Their report warns that if the present trend continues, in 2030 the figure will be three million higher. It also points out that whereas in 2016 the direct cost to the health system in attending to health problems caused by excess weight was 1.95 billion euros, if things continue as they are then it will rise to over three billion euros in the next 12 years.

The study was drawn up from about 50 articles analysing the data of over 300,000 people, which enabled the researchers to follow the evolution of the prevalence of excess weight and obesity in Spain between 1987 and 2014, and to estimate figures up to 2030.

According to the study, in 2016 in Spain there were 24 million cases of excess weight in adults: 70 per cent of men and half of women; that was three million people more than a decade earlier. If this trend continues, the researchers expect the figure to rise above 27 million people in 2030, affecting 80 per cent of men and 55 per cent of women in this age group.

Álvaro Hernáez, one of the researchers, says this is what is happening all over Europe, "a line of moderate growth in the prevalence of excess weight in the adult population".

The researchers have calculated that between 1987 and 2014 there was an annual increase of excess weight of 0.28 per cent in men and 0.10 per cent in women, and an increase in obesity of 0.50 per cent in men and 0.25 per cent in women.

Excess weight is measured from BMI, or the body mass index, (the weight in kilos divided by their height in metres squared). An index of between 25 and 30 is considered overweight, and over 30 is obese.

"These people have more possibility of increasing health care costs because of the comorbidities they suffer from, such as cardiovascular illnesses, diabetes or cancer associated with excess weight and obesity," says Hernáez.

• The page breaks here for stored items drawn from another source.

-- ==== Sys2Proof/Laws/State.lean ====
section
/-! SUPPORT. One lemma per field per update of State, true by definition, so that no proof unfolds a record update. -/

namespace Sys2Proof.Machine

variable (s : State)

@[simp] theorem State.writeMem_mem (a : Addr) (v : Word) : (s.writeMem a v).mem = s.mem.write a v := rfl
@[simp] theorem State.writeMem_acc (a : Addr) (v : Word) : (s.writeMem a v).acc = s.acc := rfl
@[simp] theorem State.writeMem_pc (a : Addr) (v : Word) : (s.writeMem a v).pc = s.pc := rfl
@[simp] theorem State.writeMem_steps (a : Addr) (v : Word) : (s.writeMem a v).steps = s.steps := rfl
@[simp] theorem State.writeMem_halted (a : Addr) (v : Word) : (s.writeMem a v).halted = s.halted := rfl
@[simp] theorem State.writeMem_fault (a : Addr) (v : Word) : (s.writeMem a v).fault = s.fault := rfl

@[simp] theorem State.setAcc_mem (v : Word) : (s.setAcc v).mem = s.mem := rfl
@[simp] theorem State.setAcc_acc (v : Word) : (s.setAcc v).acc = v := rfl
@[simp] theorem State.setAcc_pc (v : Word) : (s.setAcc v).pc = s.pc := rfl
@[simp] theorem State.setAcc_steps (v : Word) : (s.setAcc v).steps = s.steps := rfl
@[simp] theorem State.setAcc_halted (v : Word) : (s.setAcc v).halted = s.halted := rfl
@[simp] theorem State.setAcc_fault (v : Word) : (s.setAcc v).fault = s.fault := rfl

@[simp] theorem State.setPc_mem (v : Word) : (s.setPc v).mem = s.mem := rfl
@[simp] theorem State.setPc_acc (v : Word) : (s.setPc v).acc = s.acc := rfl
@[simp] theorem State.setPc_pc (v : Word) : (s.setPc v).pc = v := rfl
@[simp] theorem State.setPc_steps (v : Word) : (s.setPc v).steps = s.steps := rfl
@[simp] theorem State.setPc_halted (v : Word) : (s.setPc v).halted = s.halted := rfl
@[simp] theorem State.setPc_fault (v : Word) : (s.setPc v).fault = s.fault := rfl

@[simp] theorem State.advancePc_mem : (s.advancePc).mem = s.mem := rfl
@[simp] theorem State.advancePc_acc : (s.advancePc).acc = s.acc := rfl
@[simp] theorem State.advancePc_pc : (s.advancePc).pc = s.pc + 1 := rfl
@[simp] theorem State.advancePc_steps : (s.advancePc).steps = s.steps := rfl
@[simp] theorem State.advancePc_halted : (s.advancePc).halted = s.halted := rfl
@[simp] theorem State.advancePc_fault : (s.advancePc).fault = s.fault := rfl

@[simp] theorem State.countStep_mem : (s.countStep).mem = s.mem := rfl
@[simp] theorem State.countStep_acc : (s.countStep).acc = s.acc := rfl
@[simp] theorem State.countStep_pc : (s.countStep).pc = s.pc := rfl
@[simp] theorem State.countStep_steps : (s.countStep).steps = s.steps + 1 := rfl
@[simp] theorem State.countStep_halted : (s.countStep).halted = s.halted := rfl
@[simp] theorem State.countStep_fault : (s.countStep).fault = s.fault := rfl

@[simp] theorem State.setHalted_mem : (s.setHalted).mem = s.mem := rfl
@[simp] theorem State.setHalted_acc : (s.setHalted).acc = s.acc := rfl
@[simp] theorem State.setHalted_pc : (s.setHalted).pc = s.pc := rfl
@[simp] theorem State.setHalted_steps : (s.setHalted).steps = s.steps := rfl
@[simp] theorem State.setHalted_halted : (s.setHalted).halted = true := rfl
@[simp] theorem State.setHalted_fault : (s.setHalted).fault = s.fault := rfl

@[simp] theorem State.raise_mem (c : FaultCause) (mn : Option Mnemonic) (a : Word) : (s.raise c mn a).mem = s.mem := rfl
@[simp] theorem State.raise_acc (c : FaultCause) (mn : Option Mnemonic) (a : Word) : (s.raise c mn a).acc = s.acc := rfl
@[simp] theorem State.raise_pc (c : FaultCause) (mn : Option Mnemonic) (a : Word) : (s.raise c mn a).pc = s.pc := rfl
@[simp] theorem State.raise_steps (c : FaultCause) (mn : Option Mnemonic) (a : Word) : (s.raise c mn a).steps = s.steps := rfl
@[simp] theorem State.raise_halted (c : FaultCause) (mn : Option Mnemonic) (a : Word) : (s.raise c mn a).halted = s.halted := rfl
@[simp] theorem State.raise_fault (c : FaultCause) (mn : Option Mnemonic) (a : Word) : (s.raise c mn a).fault = some ⟨c, mn, a⟩ := rfl

end Sys2Proof.Machine
end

According to the study, in 2016 the direct cost was 524 million euros higher than it had been in 2006, at 1.95 billion euros. That figure is two per cent of the health budget in Spain in 2015 (95.72 billion) and seven per cent of the Catalonian government budget for 2017 (over 28 billion euros).

"If the number of cases continues to rise at the same rate, it will go up by 440 million euros each year and total more than 3 billion in 2030," say the researchers.

Jaume Marrugat, principal researcher and director of the IMIM Epidemiology and Public Health Programme, says the study "shows, with a low margin of error, the importance of starting work as soon as possible on reversing and preventing future recurrences of the growing epidemic of excess weight and obesity in our society. It is the only way of reducing the enormous social, health and economic costs which will otherwise emerge in the forthcoming years".